Basically an industrial sized fridge, with planet earth in the ice box and our building wrapped around the radiator on the back. It sucks out energy from the ground and dumps it into the building to keep us warm in the winter. I has a Coefficient of performance (COP) of about 3.5:1. so, for every pound you spend on electricity, you get £4.50 worth of heating, as all the energy ultimately ends up as heat,. It will run overnight on cheap rate electricity, as far as possible, using the thermal storage mass of the building as a heatsink. Bypass the fridge in the summer and the ground is inherently cool enough to provide passive cooling to the floor coils.

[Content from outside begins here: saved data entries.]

-- ==== Sys2Proof/Machine/TeamWords.lean ====
section
/-! DEFINITION. Register budgets, the baton, range tasks and progress (R425 to R430, R433). -/

namespace Sys2Proof.Machine
namespace State

/-- R425: the operand of a team word, as an unsigned 64-bit value. -/
def teamOperand (s : State) (f : SF) : Nat := if f.is then (f.imm.signExtend 64 : W64).toNat else (s.sreg f.sb).toNat

/-- R433: a target count that is not a multiple of 8 within 8 to 256. -/
def countDyn (n : Nat) : Option Nat := if n % 8 != 0 || n < 8 || 256 < n then some 0 else none

/-- What a word with one scalar operand reads. -/
def teamUses (f : SF) (dyn : Option Nat) : Uses := { sr := if f.is then [] else [f.sb.toNat], dyn := dyn }

/-- R116: is the issuing group the holder, and does it name a group of its team. -/
def passDyn (s : State) (f : SF) : Option Nat :=
  if (s.core s.curCore).baton != some s.curGrp || s.curGrid.ngroups ≤ s.teamOperand f then some 0 else none

/-- R116: the baton passed to a group of the same team. A group that has exited frees it at once, as an exiting holder does: the
model's choice (log 29, DESIGN CHOICE). -/
def passTo (s : State) (gk : Nat) : State :=
  let k := s.curCore
  let s := s.modCore k fun c => { c with baton := some gk, batonWait := c.batonWait.filter fun x => x != gk }
  let s := s.modGroup gk fun x => { x with batonDue := false }
  let s := match (s.group gk).park with
    | some (.baton _) => s.wake gk
    | _ => s
  if (s.group gk).gone then s.dropBaton k gk else s

/-- R427: registers at and above n are lost. -/
def dropRegs (s : State) (n : Nat) : State :=
  s.modRegs fun r => { r with v := r.v.filter fun e => e.1 < n, vPois := r.vPois.filter fun e => e.1 < n }

/-- R78: a task opened by the issuing group, which marks its team; beside 64 running tasks it is the group's own, and its one
chunk is the whole interval. -/
def openTask (s : State) (t : Task) : State :=
  let s := s.modTeam s.curTeam fun x => { x with taskUser := true }
  let s := s.modGrid s.cur.g fun r => { r with tasksOver := false }
  s.modCluster s.cur.cl fun c =>
    let full := 64 ≤ (c.tasks.filter fun x => !x.alone).length
    { c with tasks := c.tasks ++ [{ t with alone := full, chunk := if full then t.hi - t.cur else t.chunk }] }

end State

/-- `reggrow` (R426). -/
def execReggrow (h : Hdr) (f : SF) (s : State) : Host.Outcome State Fault Refusal :=
  let n := s.teamOperand f
  let b := s.grp.budget
  let top := s.curGrid.ceiling s.cur.grp
  let u := { State.teamUses f (State.countDyn n) with beyond := if b < n && top < n then [(n, top)] else [] }
  .next (s.issueWord h u fun _ s =>
    if n ≤ b then { s := s.putS f.sd.toNat 0 false }
    else if 512 * (n - b) ≤ s.rowsFree s.curQuad then
      { s := (s.modGrp fun x => { x with budget := n }).putS f.sd.toNat 0 false }
    else { s := s, fate := .park (.reggrow n f.sd.toNat) })

/-- `regshrink` (R427): once every result due has been written. -/
def execRegshrink (h : Hdr) (f : SF) (s : State) : Host.Outcome State Fault Refusal :=
  .next (s.issueWord h (State.teamUses f (State.countDyn (s.teamOperand f))) fun _ s =>
    let n := s.teamOperand f
    if s.grp.budget ≤ n then { s := s }
    else if !s.grp.due.isEmpty then { s := s, fate := .stall }
    else { s := ((s.modGrp fun x => { x with budget := n }).dropRegs n).grantRows s.curQuad 24 })

/-- `batget` (R116, R428). -/
def execBatget (h : Hdr) (_f : SF) (s : State) : Host.Outcome State Fault Refusal :=
  .next (s.issueWord h {} fun _ s =>
    let k := s.curCore
    match (s.core k).baton with
    | none => { s := s.modCore k fun c => { c with baton := some s.curGrp } }
    | some gk =>
      if gk == s.curGrp then { s := s }
      else { s := s.modCore k fun c => { c with batonWait := c.batonWait ++ [s.curGrp] }, fate := .park (.baton true) })

/-- `batpass` (R116, R428). -/
def execBatpass (h : Hdr) (f : SF) (s : State) : Host.Outcome State Fault Refusal :=
  .next (s.issueWord h (State.teamUses f (s.passDyn f)) fun _ s =>
    { s := s.passTo (s.curTeam * 32 + s.teamOperand f) })

/-- `tskget` (R429): the open form holds its chunk in IMM32. -/
def execTskget (h : Hdr) (f : SF) (s : State) : Host.Outcome State Fault Refusal :=
  let sd := f.sd.toNat
  .next (s.issueWord h { sr := [f.sa.toNat, f.sb.toNat] } fun _ s =>
    let gk := s.curGrp
    let x := (s.sreg f.sa).toNat
    let lo := x % pow2 32
    let hi := x / pow2 32
    let ask := fun (s : State) =>
      match s.fetchTask gk sd with
      | some s => ({ s := s } : Eff)
      | none => { s := s, fate := .park (.task sd) }
    if f.imm == 0 || (s.ownTask gk).isSome then ask s
    else if hi ≤ lo then { s := s.putTask gk sd 0 0 0 }
    else ask (s.openTask
      { entry := (s.sreg f.sb).toNat % pow2 57, lo := lo, cur := lo, hi := hi, chunk := f.imm.toNat % 65536, g := s.cur.g
        owner := gk }))

/-- `prog` (R430): the team's progress counter. -/
def execProg (h : Hdr) (f : SF) (s : State) : Host.Outcome State Fault Refusal :=
  .next (s.issueWord h (State.teamUses f none) fun _ s =>
    let v := w64 (s.teamOperand f)
    { s := s.modTeam s.curTeam fun x =>
        { x with progress := if f.sg then x.progress + v else if x.progress.toNat < v.toNat then v else x.progress } })

end Sys2Proof.Machine
end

Shallow bore pile field as ground collector
Another really ‘low overhead’ technology. We have to drill the holes and fill them with concrete anyway so throwing some pipe in and using them as a source of energy is really cheap. The building will operate (at a thermal level) a bit like a cathedra. ‘Big’ building mostly don’t have heating, or cooling systems, they rely on the huge thermal mass of the building to keep them cool in summer and warm in winter, The building takes so long to heat up or cool down that it is only a few degrees warmer at the end of sumer than at the beginning, It then loses this gained energy over the winter, so that it is back where it started by the start of the next summer cycle. We will use a huge lump of Kent - 2200m3 which is approximately 3500 tonnes of clay just within the pile field, ignoring the surrounding land mass as our ‘cathedral’ mass. We will cool it down in the winter and warm it up in the summer like a huge rechargeable battery.

Roof solar collector.
Soak up some sun energy and use it to pre-heat the hot water of dump it into the floor to heat the building.

Insulation
Paul’s personal favourite and the least sexy of all the technologies. It is relatively cheap, mostly invisible and very effective, Additionally, all our glazed opening will have insulated shutters that can be closed at night to help save all this precious energy we have worked so hard to harvest, This also has the added security advantage of being able to ‘close up’ the house when it is unoccupied, thus deterring burglary. They will be electrically operated an arming the alarm system will trigger a building close-down event via the BMS.
The BMS. All of the above needs something to monitor and instruct it. The BMS will be the life-force within the building, monitoring the environment and controlling the various systems to provide a comfortable, secure environment to live in. It will almost certainly be LON ( local operating network) based. This system relied on a network of interconnected, stand alone, intelligent devices, rather than a single control processor system. In the event of component failure, only some functionality is lost whilst repairs are carried out, compared to catastrophic failure if the controller in the ingle processor model fails. It will make all the decisions on heating/ cooling, air change rate, etc, and monitor the fire and intruder detection systems, access control, external lighting etc, It will probably also provide the low level infrastructure for the lighting control and dimming and may even profile the use interface to the distributed AV system . Look in any lounge and I guarantee you will find a proliferation of remote controls to get the fairly basic non distributed, AV systems to work! Add in another controller to provide the user interface for the house (temperature up/down, shutters open/close, curtains open/close, lights on/off/dimmed, alarm set/cancelled, door entry phone/cctv communication, gates open /close etc. – multiply that by the number of rooms you need to control and the problem starts to take on some perspective!